theorem State.resetDrive_keeps {K : Nat} {s0 s : State} {off} (hK : 1589250 ||| K = K) (h : Keeps K s0 s) :
    Keeps K s0 (State.resetDrive s off) := by
  unfold State.resetDrive
  refine Keeps.ite ?_ ?_
  · refine State.each_keeps ?_ ?_
    · refine Keeps.set_pg_gate_mg (sub_of rfl hK) ?_ (fun i => by first | exact i | rfl | simpa using i | (split <;> simpa using i)) (fun i => by first | exact i | rfl | simpa using i | (split <;> simpa using i)) (fun i => by first | exact i | rfl | simpa using i | (split <;> simpa using i))
      exact h
    · intro s1 _ h2
      refine State.lineInactive_keeps (sub_of rfl hK) ?_
      exact h2
  · refine State.lvChannelsRun_keeps (sub_of rfl hK) ?_
    refine State.each_keeps ?_ ?_
    · refine Keeps.set_pg_gate_mg (sub_of rfl hK) ?_ (fun i => by first | exact i | rfl | simpa using i | (split <;> simpa using i)) (fun i => by first | exact i | rfl | simpa using i | (split <;> simpa using i)) (fun i => by first | exact i | rfl | simpa using i | (split <;> simpa using i))
      exact h
    · intro s3 _ h4
      refine State.lineInactive_keeps (sub_of rfl hK) ?_
      exact h4

theorem State.resetComm_keeps {K : Nat} {s0 s : State} (hK : 7340032 ||| K = K) (h : Keeps K s0 s) :
    Keeps K s0 (State.resetComm s) := by
  unfold State.resetComm
  refine Keeps.set_mg_bus_bridle (sub_of rfl hK) ?_ (fun i => by first | exact i | rfl | simpa using i | (split <;> simpa using i)) (fun i => by first | exact i | rfl | simpa using i | (split <;> simpa using i)) (fun i => by first | exact i | rfl | simpa using i | (split <;> simpa using i))
  exact h

theorem State.resetPaddock_keeps {K : Nat} {s0 s : State} (hK : 524 ||| K = K) (h : Keeps K s0 s) :
    Keeps K s0 (State.resetPaddock s) := by
  unfold State.resetPaddock
  refine Keeps.set_sigs_descs_paddock (sub_of rfl hK) ?_ (fun i => by first | exact sparseWf_set i _ _ | exact sparseWf_filter i _ | rfl | exact i) (fun i => by first | exact sparseWf_set i _ _ | exact sparseWf_filter i _ | rfl | exact i)
  exact h

theorem State.resetDomain_keeps {K : Nat} {s0 s : State} {d off} (hK : 17587891077102 ||| K = K) (h : Keeps K s0 s) :
    Keeps K s0 (State.resetDomain s d off) := by
  unfold State.resetDomain
  refine Keeps.ite ?_ ?_
  · refine State.keepRtc_keeps (sub_of rfl hK) ?_ ?_
    · exact h
    · intro s1 h2
      refine State.resetTeamS_keeps (sub_of rfl hK) ?_
      refine State.resetRegs_keeps (sub_of rfl hK) ?_
      exact h2
  · try dsimp only
    split
    · refine State.resetTeamA_keeps (sub_of rfl hK) ?_
      refine State.resetRegs_keeps (sub_of rfl hK) ?_
      exact h
    · refine State.resetCtrl_keeps (sub_of rfl hK) ?_
      refine State.resetRegs_keeps (sub_of rfl hK) ?_
      exact h
    · refine State.resetSense_keeps (sub_of rfl hK) ?_
      refine State.resetRegs_keeps (sub_of rfl hK) ?_
      exact h
    · refine State.resetDrive_keeps (sub_of rfl hK) ?_
      refine State.resetRegs_keeps (sub_of rfl hK) ?_
      exact h
    · refine State.resetComm_keeps (sub_of rfl hK) ?_
      refine State.resetRegs_keeps (sub_of rfl hK) ?_
      exact h
    · refine State.resetPaddock_keeps (sub_of rfl hK) ?_
      refine State.resetRegs_keeps (sub_of rfl hK) ?_
      exact h
    · refine State.resetSecure_keeps (sub_of rfl hK) ?_
      refine State.resetRegs_keeps (sub_of rfl hK) ?_
      exact h
    · refine State.resetRegs_keeps (sub_of rfl hK) ?_
      exact h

◇ ◇ ◇ ◇

(Work to be completed):
Read through the lines above and collect those that contain the string "theorem".

(Task result):
theorem State.resetDrive_keeps {K : Nat} {s0 s : State} {off} (hK : 1589250 ||| K = K) (h : Keeps K s0 s) :
theorem State.resetComm_keeps {K : Nat} {s0 s : State} (hK : 7340032 ||| K = K) (h : Keeps K s0 s) :
theorem State.resetPaddock_keeps {K : Nat} {s0 s : State} (hK : 524 ||| K = K) (h : Keeps K s0 s) :
theorem State.resetDomain_keeps {K : Nat} {s0 s : State} {d off} (hK : 17587891077102 ||| K = K) (h : Keeps K s0 s) :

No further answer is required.